Он вдруг застыл, осененный догадкой. Поднес пальцы к глазам, потом к носу… И, тихо выругавшись, зашарил взглядом вокруг себя. Проклятых перчаток нигде не наблюдалось.
– Вот же брехло!.. – сквозь зубы прошипел сэконунг. И, спохватившись, торопливо вытер руку о штаны.
Глава 26
Бедняцкие окраины уже почти остались позади. Внушительный отряд из двух дюжин всадников медленно поднимался вверх по извилистой улочке: бряцала конская упряжь, дворовые шавки заливались вослед хриплым лаем, а впереди, восторженно вопя и улюлюкая, неслась стайка чумазых мальчишек. Головные воины сурово покрикивали на сорванцов, то и дело сующихся под копыта, но больше для острастки. Кто из них не был ребенком?

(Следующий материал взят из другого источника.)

-- ==== Sys2Proof/Machine/Access.lean ====
section
/-! DEFINITION. Reading and writing the parts of the state: one update per block of the state, and the reads, writes and
set operations of the small families of values. -/

namespace Sys2Proof.Machine

/-! ### One update per block -/

/-- The state with its `cp` block changed by `g`. -/
def State.modCp (s : State) (g : ControlPort → ControlPort) : State := { s with cp := g s.cp }

/-- The state with its `sc` block changed by `g`. -/
def State.modSc (s : State) (g : Controller → Controller) : State := { s with sc := g s.sc }

/-- The state with its `install` block changed by `g`. -/
def State.modInstall (s : State) (g : Install → Install) : State := { s with install := g s.install }

/-- The state with its `safety` block changed by `g`. -/
def State.modSafety (s : State) (g : Safety → Safety) : State := { s with safety := g s.safety }

/-- The state with its `zr` block changed by `g`. -/
def State.modZr (s : State) (g : ZoneRouter → ZoneRouter) : State := { s with zr := g s.zr }

/-- The state with its `ge` block changed by `g`. -/
def State.modGe (s : State) (g : GainEngine → GainEngine) : State := { s with ge := g s.ge }

/-- The state with its `cu` block changed by `g`. -/
def State.modCu (s : State) (g : ConditionUnit → ConditionUnit) : State := { s with cu := g s.cu }

/-- The state with its `patterns` block changed by `g`. -/
def State.modPatterns (s : State) (g : PatternStore → PatternStore) : State := { s with patterns := g s.patterns }

/-- The state with its `chimes` block changed by `g`. -/
def State.modChimes (s : State) (g : ChimeUnit → ChimeUnit) : State := { s with chimes := g s.chimes }

/-- The state with its `rx` block changed by `g`. -/
def State.modRx (s : State) (g : Receivers → Receivers) : State := { s with rx := g s.rx }

/-- The state with its `slm` block changed by `g`. -/
def State.modSlm (s : State) (g : StationManager → StationManager) : State := { s with slm := g s.slm }

/-- The state with its `af` block changed by `g`. -/
def State.modAf (s : State) (g : Following → Following) : State := { s with af := g s.af }

/-- The state with its `tw` block changed by `g`. -/
def State.modTw (s : State) (g : TrafficWatch → TrafficWatch) : State := { s with tw := g s.tw }

/-- The state with its `clp` block changed by `g`. -/
def State.modClp (s : State) (g : CallContext → CallContext) : State := { s with clp := g s.clp }

/-- The state with its `os` block changed by `g`. -/
def State.modOs (s : State) (g : OutputStage → OutputStage) : State := { s with os := g s.os }

/-- The state with its `pins` block changed by `g`. -/
def State.modPins (s : State) (g : Pins → Pins) : State := { s with pins := g s.pins }

/-- The state with another queue of waiting commands. -/
def State.setPending (s : State) (q : List Instr) : State := { s with pending := q }

/-! ### Families -/

/-- The cabin zones in the order of their codes. -/
def Cabin.all : List Cabin := [.front, .rear, .load]

/-- The headphone zones in the order of their codes. -/
def Hp.all : List Hp := [.hpl, .hpr]

/-- The zones in the order of their codes (section 12.4). -/
def Zone.all : List Zone := [.cabin .front, .cabin .rear, .cabin .load, .hp .hpl, .hp .hpr]

/-- The microphones in the order MIC1 to MIC4 (R145). -/
def Mic.all : List Mic := [.fl, .fr, .rl, .rr]

/-- The amplifier channels in order. -/
def Amp.all : List Amp := [0, 1, 2, 3, 4, 5, 6, 7, 8, 9]

/-- The digital output channels in order. -/
def Dout.all : List Dout := [0, 1, 2, 3, 4, 5]

/-- The output channels in the order of their codes (section 12.4). -/
def Chan.all : List Chan := Amp.all.map .amp ++ Dout.all.map .dout ++ Hp.all.map .hp

/-- The amplifier and digital channels, which take roles (section 2.6), in the order of their codes. -/
def Chan.roled : List Chan := Amp.all.map .amp ++ Dout.all.map .dout

/-- The other headphone zone. -/
def Hp.other : Hp → Hp
  | .hpl => .hpr
  | .hpr => .hpl

/-- A zone's value. -/
def PerZone.get {α : Type} (p : PerZone α) : Zone → α
  | .cabin .front => p.front
  | .cabin .rear => p.rear
  | .cabin .load => p.load
  | .hp .hpl => p.hpl
  | .hp .hpr => p.hpr

/-- A zone's value replaced. -/
def PerZone.set {α : Type} (p : PerZone α) (z : Zone) (a : α) : PerZone α :=
  match z with
  | .cabin .front => { p with front := a }
  | .cabin .rear => { p with rear := a }
  | .cabin .load => { p with load := a }
  | .hp .hpl => { p with hpl := a }
  | .hp .hpr => { p with hpr := a }

/-- A cabin zone's value. -/
def PerCabin.get {α : Type} (p : PerCabin α) : Cabin → α
  | .front => p.front
  | .rear => p.rear
  | .load => p.load

/-- A cabin zone's value replaced. -/
def PerCabin.set {α : Type} (p : PerCabin α) (c : Cabin) (a : α) : PerCabin α :=
  match c with
  | .front => { p with front := a }
  | .rear => { p with rear := a }
  | .load => { p with load := a }

/-- A headphone zone's value. -/
def PerHp.get {α : Type} (p : PerHp α) : Hp → α
  | .hpl => p.hpl
  | .hpr => p.hpr

/-- A headphone zone's value replaced. -/
def PerHp.set {α : Type} (p : PerHp α) (h : Hp) (a : α) : PerHp α :=
  match h with
  | .hpl => { p with hpl := a }
  | .hpr => { p with hpr := a }

/-- A microphone's value. -/
def PerMic.get {α : Type} (p : PerMic α) : Mic → α
  | .fl => p.fl
  | .fr => p.fr
  | .rl => p.rl
  | .rr => p.rr

/-- A microphone's value replaced. -/
def PerMic.set {α : Type} (p : PerMic α) (m : Mic) (a : α) : PerMic α :=
  match m with
  | .fl => { p with fl := a }
  | .fr => { p with fr := a }
  | .rl => { p with rl := a }
  | .rr => { p with rr := a }

/-- The value each microphone gets from `f`. -/
def PerMic.tabulate {α : Type} (f : Mic → α) : PerMic α := ⟨f .fl, f .fr, f .rl, f .rr⟩

/-- A source's value; CHIME, which no such family covers, reads as the default given. -/
def PerSource.get {α : Type} (p : PerSource α) (dflt : α) : Source → α
  | .fgt => p.fgt
  | .bgt => p.bgt
  | .meda => p.meda
  | .medb => p.medb
  | .call => p.call
  | .prompt => p.prompt
  | .chime => dflt

/-- A source's value replaced; CHIME has none. -/
def PerSource.set {α : Type} (p : PerSource α) (x : Source) (a : α) : PerSource α :=
  match x with
  | .fgt => { p with fgt := a }
  | .bgt => { p with bgt := a }
  | .meda => { p with meda := a }
  | .medb => { p with medb := a }
  | .call => { p with call := a }
  | .prompt => { p with prompt := a }
  | .chime => p

/-! ### Sets of cabin zones -/

/-- The set of the cabin zones for which `f` holds. -/
def cabinSet (f : Cabin → Bool) : CabinSet := ⟨f .front, f .rear, f .load⟩

/-- The zones of a set, in the order of their codes. -/
def CabinSet.toList (z : CabinSet) : List Cabin := Cabin.all.filter z.get

/-- Whether a set names no zone. -/
def CabinSet.isEmpty (z : CabinSet) : Bool := !z.front && !z.rear && !z.load

/-- The union of two sets. -/
def CabinSet.union (y z : CabinSet) : CabinSet := cabinSet (fun c => y.get c || z.get c)

/-- The zones of the first set that are not in the second. -/
def CabinSet.minus (y z : CabinSet) : CabinSet := cabinSet (fun c => y.get c && !z.get c)

/-- The empty set. -/
def CabinSet.none : CabinSet := ⟨false, false, false⟩

/-! ### Sets of fault kinds -/

/-- The fault kinds in the order of their bits (section 12.4). -/
def FaultKind.all : List FaultKind :=
  [.overcurrentTrip, .thermalShutdown, .ovHold, .openLoad, .shortBat, .shortGnd, .shortedLoad, .onOpenSuspect]

/-- A fault-kind set with one kind added, held once and in the order of the bits (R161). -/
def faultInsert (k : FaultKind) (l : List FaultKind) : List FaultKind :=
  FaultKind.all.filter (fun x => x == k || l.contains x)

/-- A fault-kind set without one kind. -/
def faultRemove (k : FaultKind) (l : List FaultKind) : List FaultKind := l.filter (fun x => x != k)

end Sys2Proof.Machine
end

– А ну, кыш, мелюзга! – услышала Нэрис нарочито грозный рык Жилы. – Вот я кого-то щас кнутом огрею!..
В ответ дружиннику донесся радостный визг. Норманн насупил брови и, легонько ткнув пятками в бока своего коня, выбился из строя, будто намереваясь сей же час броситься в погоню. Мальчишки, вереща, сыпанули в стороны. Только один смельчак лет шести от роду – румяный, в драном тулупчике – взлетел на чью-то изгородь и показал бойцу язык.
– Не заловишь! – весело крикнул он. – Нипочем не заловишь, бе-э-э!..
– Ах, не заловлю?! – Жила страшно завращал глазами и приподнялся в седле.
Сорванец, торжествующе хохоча, исчез за забором. Леди Мак-Лайон прыснула в воротник, глядя, как по уши довольный дружинник возвращается в строй. «Мужчины иногда совсем как дети. А уж корчат-то из себя сильных да важных!..» Улыбка ее стала шире – вспомнилось, как прошлой зимой первый советник кроля Шотландии был застукан собственной тещей за бодрыми скачками на четвереньках по сугробам в компании веселящихся отпрысков. Чопорная госпожа Максвелл зятю и слова не сказала, но, как потом признался Нэрис сконфуженный супруг, он «окончательно потерял в ее глазах всякое уважение». Это, конечно, было не так, но Нэрис отдала бы многое, чтобы увидеть ту уморительную сцену своими глазами. «А еще гончая, называется, – не без самодовольства подумала она. – Я вот ни разу не попадалась!»
– Шустер пострел, – поймав смеющийся взгляд леди, с притворным сожалением сказал Жила. – Но кабы не изгородь, уж мы бы еще посмотрели…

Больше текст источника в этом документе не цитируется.